Rabu 27 May 2020 16:49 WIB

Isu Pajak di Tengah Polemik Kenaikan BPJS Kesehatan

Kenaikan iuran peserta dinilai bukan solusi atas permasalahan defisit BPJS Kesehatan.

Petugas keamanan berjaga di depan kantor BPJS Kesehatan.
Foto: Antara/Dhemas Reviyanto
Petugas keamanan berjaga di depan kantor BPJS Kesehatan.

REPUBLIKA.CO.ID, JAKARTA -- udah sekitar tiga bulan Indonesia menerapkan Pembatasan Sosial Berskala Besar (PSBB) guna meredam pandemi Corona Virus Disease 2019 (Covid-19). Selama itu —sejak Maret 2020, teramat banyak peraturan atau kebijakan yang dikeluarkan pemerintah, baik terkait dengan PSBB maupun tidak. Hampir setiap regulasi mendapatkan sorotan publik, dan tidak sedikit yang menuai kontroversi dan menjadi polemik.

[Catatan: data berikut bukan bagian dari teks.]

/-- MIRROR_WRITE (R438): partition 16 stands for what is no partition's. A module that is not the partition's secondary
refuses. -/
def mirrorWrite (p part txn : Nat) (m : MirrorMsg) (s : State) : State :=
  if (s.port p).kind ≠ 2 || !linkAlive s p then s
  else policeTwin p (mirrorSvc m) txn (mirrorBytes m) (fun s =>
    let secondary := s.twin.twinned.contains part && !s.twin.primary.contains part
    let r : Status × State := match part, m with
      | 16, .desc op b => if s.twin.st == .unpaired then (.noAccess, s) else applyControl op b s
      | 16, .calendar b => if s.mirrors then applyMirror 16 (.calendar b) s else (.noAccess, s)
      | _, m => if s.mirrors && secondary then applyMirror part m s else (.noAccess, s)
    answerTwin p (mirrorSvc m) txn 7 r.1 [] r.2) s

/-- MIRROR_ACCESS (R28, R460): the line of the twin's copy is read or written here, and answered. -/
def mirrorAccess (p : Nat) (write : Bool) (a txn : Nat) (d : Bytes) (s : State) : State :=
  if (s.port p).kind ≠ 2 || !linkAlive s p then s
  else policeTwin p 5 txn (8 + d.length) (fun s =>
    let ok := s.twin.st == .paired && (anyExtent s a).elim false fun e =>
      e.mirror == 1 && s.twin.twinned.contains e.part && !s.twin.primary.contains e.part
    if !ok then answerTwin p 5 txn 7 .noAccess [] s
    else if write then answerTwin p 5 txn 7 .ok [] (memWrite a d s)
    else answerTwin p 5 txn 3 .ok (memRead s a 64) s) s

/-! ## Meanings -/

def execTwinPair (m : MbxId) (s : State) : Host.Outcome State Fault Refusal :=
  .next (settle s (runCmd 0x0204 m Sys2Proof.Machine.twinPair s))
def execTwinUnpair (m : MbxId) (s : State) : Host.Outcome State Fault Refusal :=
  .next (settle s (runCmd 0x0205 m (simply Sys2Proof.Machine.twinUnpair) s))
def execTwinStatus (m : MbxId) (s : State) : Host.Outcome State Fault Refusal :=
  .next (settle s (runCmd 0x0206 m Sys2Proof.Machine.twinStatus s))
def execTwinTakeover (m : MbxId) (s : State) : Host.Outcome State Fault Refusal :=
  .next (settle s (runCmd 0x0207 m Sys2Proof.Machine.twinTakeover s))
def execTwinPaired (s : State) : Host.Outcome State Fault Refusal :=
  .next (settle s (Sys2Proof.Machine.twinPaired s))
def execTwinDown (s : State) : Host.Outcome State Fault Refusal :=
  .next (settle s (Sys2Proof.Machine.twinDown s))
def execTwinLinksDown (s : State) : Host.Outcome State Fault Refusal :=
  .next (settle s (Sys2Proof.Machine.twinLinksDown s))
def execTwinSyncEnd (s : State) : Host.Outcome State Fault Refusal :=
  .next (settle s (Sys2Proof.Machine.twinSyncEnd s))
def execTwinPairTimeout (s : State) : Host.Outcome State Fault Refusal :=
  .next (settle s (Sys2Proof.Machine.twinPairTimeout s))
def execTakeoverDrainTimeout (part : Nat) (s : State) : Host.Outcome State Fault Refusal :=
  .next (settle s (takeoverDrain part s))
def execMirrorAccess (port : Nat) (write : Bool) (addr txn : Nat) (data : Bytes) (s : State) : Host.Outcome State Fault Refusal :=
  .next (settle s (Sys2Proof.Machine.mirrorAccess port write addr txn data s))
def execMirrorWrite (port : Nat) (part txn : Nat) (m : MirrorMsg) (s : State) : Host.Outcome State Fault Refusal :=
  .next (settle s (Sys2Proof.Machine.mirrorWrite port part txn m s))

end Sys2Proof.Machine
end

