-- ==== Sys2Proof/Machine/Core.lean ====
section
/-! DEFINITION. The machine for the host: its state, faults, refusals, step and reset. -/

def Sys2Proof.core : Host.Core :=
  { State := Sys2Proof.Machine.State, Fault := Sys2Proof.Machine.Fault, Refusal := Sys2Proof.Machine.Refusal,
    step := Sys2Proof.Machine.step, reset := Sys2Proof.Machine.State.reset }
end

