/-- R253, R267, R307, R351: a host's read, ownership request or store is charged and reaches its slice; a store of
the line's owner is its write-back; a speculative read is charged and dropped; a port whose buckets hold again returns credit; the host's acceptance of an offered extent is
recorded, and so is its answer to a release.
Forms that complete here: cxlMemrd, cxlMeminv, cxlMemwr, cxlMemspecrd, trayCreditResume, dcAddAccept, dcReleaseResponse. -/
def Obligations.HostRequestsAct : Prop :=
  (∀ (t addr tag : Nat) (mv : CxlMeta) (e : Extent) (s : State), hostPasses s t addr [] e →
    let s1 := chargeHost t 1 s
    let k := match mv with
      | .s => ReqKind.rdShared
      | .a => .rdOwn
      | .i => .rdNc
    exec (.cxlMemrd t mv addr tag) s = .next (settle s (arrive (hostReq s1 k t tag addr s.mem.nextTrk mv 0 [] e)
      (takeTrk (hostTracker s t tag addr) s1).2)) ∧
    exec (.cxlMeminv t addr tag) s = .next (settle s (arrive (hostReq s1 .upgrade t tag addr s.mem.nextTrk .a 0 [] e)
      (takeTrk (hostTracker s t tag addr) s1).2))) ∧
  (∀ (t addr tag : Nat) (mask : BitVec 64) (d : Bytes) (e : Extent) (s : State), mask ≠ 0 →
    hostPasses s t addr (storeRuns (if mask == BitVec.allOnes 64 then .wrLine else .wrMask) { addr := addr, mask := mask }) e →
    (agentsAt s true t).find? (fun a => (s.ent (addr / 64)).owner == some a) = none →
    let s1 := chargeHost t 1 s
    exec (.cxlMemwr t addr tag mask d) s = .next (settle s (arrive (hostReq s1 (if mask == BitVec.allOnes 64 then .wrLine else .wrMask)
      t tag addr s.mem.nextTrk .i mask d e) (takeTrk (hostTracker s t tag addr) s1).2))) ∧
  (∀ (t addr tag a : Nat) (d : Bytes) (s s1 : State), hostWorks s t = true → s1 = chargeHost t 1 s →
    (agentsAt s true t).find? (fun a => (s.ent (addr / 64)).owner == some a) = some a →
    let line := maskMerge (memRead s1 (64 * (addr / 64)) 64) d (BitVec.allOnes 64)
    exec (.cxlMemwr t addr tag (BitVec.allOnes 64) d) s = .next (settle s (enqueue true t 1 0 (.tray .cmp tag addr 0 [])
      (noticed a (addr / 64) (some line) (if guarded s1 (64 * (addr / 64)) 64 then s1 else writeBack (addr / 64) line s1))))) ∧
  (∀ (t addr : Nat) (s : State), exec (.cxlMemspecrd t addr) s = .next (settle s (if hostWorks s t then chargeHost t 1 s else s))) ∧
  (∀ (t : Nat) (s : State), ((s.dport true t).sub (subOf s true t 0)).bw.lets s.ns = true →
    ((s.dport true t).sub (subOf s true t 0)).rq.lets s.ns = true →
    exec (.trayCreditResume t) s = .next (settle s (modTray t (fun k => { k with creditHeld := false }) s))) ∧
  (∀ (t base : Nat) (e : Extent) (s : State), s.maps.cur.exts.find? (·.base == base) = some e → bit e.hostmask t = true →
    (s.ext base).accepted.contains t = false →
    exec (.dcAddAccept t base) s = .next (settle s (modExt base (fun x => { x with accepted := x.accepted ++ [t] }) s))) ∧
  (∀ (t base : Nat) (s : State), exec (.dcReleaseResponse t base) s = .next (settle s { s with maps := { s.maps with
    rels := modWhere (·.ext.base == base) (fun r => { r with back := r.back ++ [t] }) s.maps.rels,
    shed := s.maps.shed.filter (fun x => !(x.1 == t && x.2.1 == base)) } }))

/-- R300, R303, R308, R309, R489: an agent that does not answer within 1 ms crashes, its requests end and its walk starts; the walk
and the reclaim end with the agent's id free.
Forms that complete here: snoopTimeout, writebackTimeout, agentCrash, reclaimWalkEnd, agentReclaimEnd. -/
def Obligations.AgentsCrashAndLeave : Prop :=
  (∀ (a l : Nat) (x : Snoop) (s : State), x ∈ s.dir.snoops → x.agent = a → x.line = l → x.at_ + 1000000 ≤ s.t →
    exec (.snoopTimeout a l) s = .next (settle s (crashAgent a s))) ∧
  (∀ (a l : Nat) (x : Snoop) (s : State), x ∈ s.dir.awaits → x.agent = a → x.line = l → x.at_ + 1000000 ≤ s.t →
    exec (.writebackTimeout a l) s = .next (settle s (crashAgent a s))) ∧
  (∀ (a : Nat) (g : Agent) (s : State), g ∈ s.dir.agents → g.id = a → g.crashed = true → g.walking = false →
    (s.dir.waitq.any fun q => q.agent == some a) = false → (s.dir.txs.any fun x => x.req.agent == some a) = false →
    ((s.dir.snoops ++ s.dir.awaits).any fun x => x.agent == a) = false → strokeReqs (·.agent == some a) s = [] →
    (s.dir.acks.any fun x => x.req.agent == some a) = false →
    ∃ t, exec (.agentCrash a) s = .next t ∧
      t.dir.agents = modWhere (·.id == a) (fun g => { g with walking := true }) s.dir.agents ∧ t.dir.ents = s.dir.ents ∧
      t.mem = s.mem ∧ t.maps = s.maps ∧ t.sax = s.sax) ∧
  (∀ (a : Nat) (g : Agent) (s : State), s.dir.agents.find? (fun g => g.id == a && g.walking) = some g →
    (s.dir.ents.any fun d => d.sharers.contains a) = false →
    exec (.reclaimWalkEnd a) s = .next (settle s (eventMO 0x0010 (some g.part) [a, g.lost]
      { s with dir.agents := s.dir.agents.filter (·.id != a) }))) ∧
  (∀ (a : Nat) (g : Agent) (s : State), g ∈ s.dir.agents → g.id = a → g.leaving = true → g.crashed = false →
    (s.dir.ents.any fun d => d.sharers.contains a) = false → (s.dir.snoops.any fun x => x.agent == a) = false →
    (s.dir.awaits.any fun x => x.agent == a) = false → (s.dir.txs.any fun x => x.req.agent == some a) = false →
    (s.dir.waitq.any fun q => q.agent == some a) = false → strokeReqs (·.agent == some a) s = [] →
    (s.dir.acks.any fun x => x.req.agent == some a) = false →
    exec (.agentReclaimEnd a) s = .next (settle s { s with dir.agents := s.dir.agents.filter (·.id != a) }))

/-- R175 to R177, R179 to R181, R306: an atomic under a line hold reads and writes its line once; a home unit applies its atomic;
DEVICE-OWNED takes effect once nothing of the extent is cached; a segment is acquired, held, abandoned after 16 us and released.
Forms that complete here: lineHoldAtomic, homeAtomic, devownRecallEnd, segmentAcquire, segmentAcquired, segmentAbandon, segmentRelease. -/
def Obligations.AtomicsAndSegmentsAct : Prop :=
  (∀ (l : Nat) (x : Tx) (e : Extent) (s : State), s.dir.txs.find? (fun x => x.line == l && x.phase == .hold) = some x →
    anyExtent s (64 * l) = some e → lineDamaged s e (64 * l) = false → s.mem.weak.any (·.1 == l) = false →
    (∀ c, chanOf e (64 * l) = some c → strokeFree s c = true ∧ tabled s c e l = false) →
    let r := applyAtomic x.req.m (memRead s (64 * l) 64)
    let s0 := match chanOf e (64 * l) with
      | some c => modChan c (fun k => { k with strokeAt := s.t, served := 0 }) s
      | none => s
    exec (.lineHoldAtomic l) s = .next (settle s (storeDone s.twin.nextTxn x.req r.2 (storeLine l r.1 (dropTx l s0))))) ∧
  (∀ (l : Nat) (x : Tx) (e : Extent) (s : State), s.dir.txs.find? (fun x => x.line == l && x.phase == .home) = some x →
    anyExtent s (64 * l) = some e → lineDamaged s e (64 * l) = false → atomicRun l s.dir.waitq = [] →
    s.mem.weak.any (·.1 == l) = false → (∀ c, chanOf e (64 * l) = some c → tabled s c e l = false) → homeTurn s x e = true →
    let r := applyAtomic x.req.m (memRead s (64 * l) 64)
    let s1 := storeLine l r.1 (dropTx l s)
    exec (.homeAtomic l) s = .next (settle s (storeDone s.twin.nextTxn x.req r.2 (if e.tray then trayFrame 0 l e true r.1 s1 else s1)))) ∧
  (∀ (base j : Nat) (e : Extent) (s : State), (s.ext base).recallJob = some j → s.maps.cur.exts.find? (·.base == base) = some e →
    (s.dir.ents.any fun d => inExt e d.line && !d.sharers.isEmpty) = false → (s.dir.snoops.any fun x => inExt e x.line) = false →
    (s.dir.awaits.any fun x => inExt e x.line) = false →
    exec (.devownRecallEnd base) s = .next (settle s (finish j .ok 0 [] (setDevown base true (modExt base (fun x => { x with recallJob := none }) s))))) ∧
  (∀ (c first n : Nat) (e : Extent) (s : State), anyExtent s (64 * first) = some e → 1 ≤ n → n ≤ 16384 → e.coh = true → e.devown = true →
    inExt e (first + n - 1) = true → chanOf e (64 * first) = some c → s.dir.segs = [] → s.dir.waitq = [] → releasing s e = false →
    (s.ext e.base).clearJob = none → s.chanOwner c = some e.part →
    ∃ t, exec (.segmentAcquire c first n) s = .next t ∧ t.dir.segs = [{ chan := c, first := first, lines := n, at_ := s.t }] ∧
      t.mem = s.mem ∧ t.maps = s.maps ∧ t.dir.ents = s.dir.ents) ∧
  (∀ (c : Nat) (g : Segment) (s : State), s.dir.segs.find? (fun g => g.chan == c && !g.held) = some g → segClear s g = true →
    ∃ t, exec (.segmentAcquired c) s = .next t ∧ t.dir.segs = modWhere (· == g) (fun g => { g with held := true }) s.dir.segs ∧
      t.mem = s.mem ∧ t.maps = s.maps) ∧
  (∀ (c : Nat) (g : Segment) (s : State), s.dir.segs.find? (fun g => g.chan == c && !g.held) = some g → segClear s g = false →
    g.at_ + 16000 ≤ s.t → exec (.segmentAbandon c) s = .next (settle s (clearCheck (event 0x000F true [] (s.chanOwner c) [c, 64 * g.first]
      { s with dir.segs := s.dir.segs.filter (· != g) })))) ∧
  (∀ (c : Nat) (g : Segment) (s : State), s.dir.segs.find? (fun g => g.chan == c && g.held) = some g →
    (s.maps.ext.any fun x => x.clearJob.isSome) = false → (s.chan c).running = none →
    ∃ t, exec (.segmentRelease c) s = .next t ∧ t.dir.segs = s.dir.segs.filter (· != g) ∧ t.mem = s.mem ∧ t.maps = s.maps ∧
      t.dir.ents = s.dir.ents)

Salah satunya adalah Peraturan Presiden (Perpres) Nomor 64 Tahun 2020 tentang Perubahan Kedua atas Perpres Nomor 82 Tahun 2018 tentang Jaminan Kesehatan. Perpres ini merupakan revisi atas ketentuan sebelumnya (Perpres Nomor 75 Tahun 2019) yang melalui Pasal 34 ayat (1) dan ayat (2) menetapkan kenaikan hampir 100 persen iuran BPJS Kesehatan per 1 Januari 2020, sebelum kemudian dibatalkan oleh Mahkamah Agung (MA) atas gugatan Komunitas Pasien Cuci Darah Indonesia (KPCDI). Dalam putusannya (Nomor 7 P/HUM/2020), MA berpendapat kenaikan iuran peserta bukan solusi atas permasalahan defisit BPJS Kesehatan yang dinilai akibat kesalahan dan kecurangan (fraud) dalam pengelolaan dan pelaksanaan program jaminan kesehatan nasional.

Namun, pemerintah selalu punya cara untuk menyiasati ketentuan. Alih-alih mengembalikan iuran peserta yang sudah terlanjur dinaikan sejak Januari 2020, pemerintah justru memoles ulang kenaikan iuran BPJS kesehatan —dengan menerbitkan Perpres Nomor 64 Tahun 2020— di saat masyarakat tengah mengencangkan ikat pinggang akibat tekanan ekonomi akibat pandemi Covid-19. Iuran peserta mandiri kelas I naik 87,5 persen dari Rp 80 ribu menjadi Rp 150 ribu, kelas II naik 96,07 persen dari Rp 51 ribu menjadi Rp 100 ribu, dan kelas III naik 37,25 persen dari Rp 25.500 menjadi Rp 35 ribu.

Earmarking Tax

Akar persoalan dari kenaikan iuran jaminan kesehatan tidak lain adalah defisit anggaran Jaminan Kesehatan Nasional (JKN) yang semakin membengkak. Berdasarkan Rencana Kegiatan Anggaran Tahunan (RKAT) BPJS Kesehatan tahun 2019, sebagaimana tertuang dalam putusan MA Nomor 7 P/HUM/2020, pengeluaran pembiayaan kesehatan direncanakan sebanyak Rp 102,02 triliun dan pemasukan diperkirakan Rp 88,8 triliun, sehingga selisih defisit ditaksir Rp 14 triliun.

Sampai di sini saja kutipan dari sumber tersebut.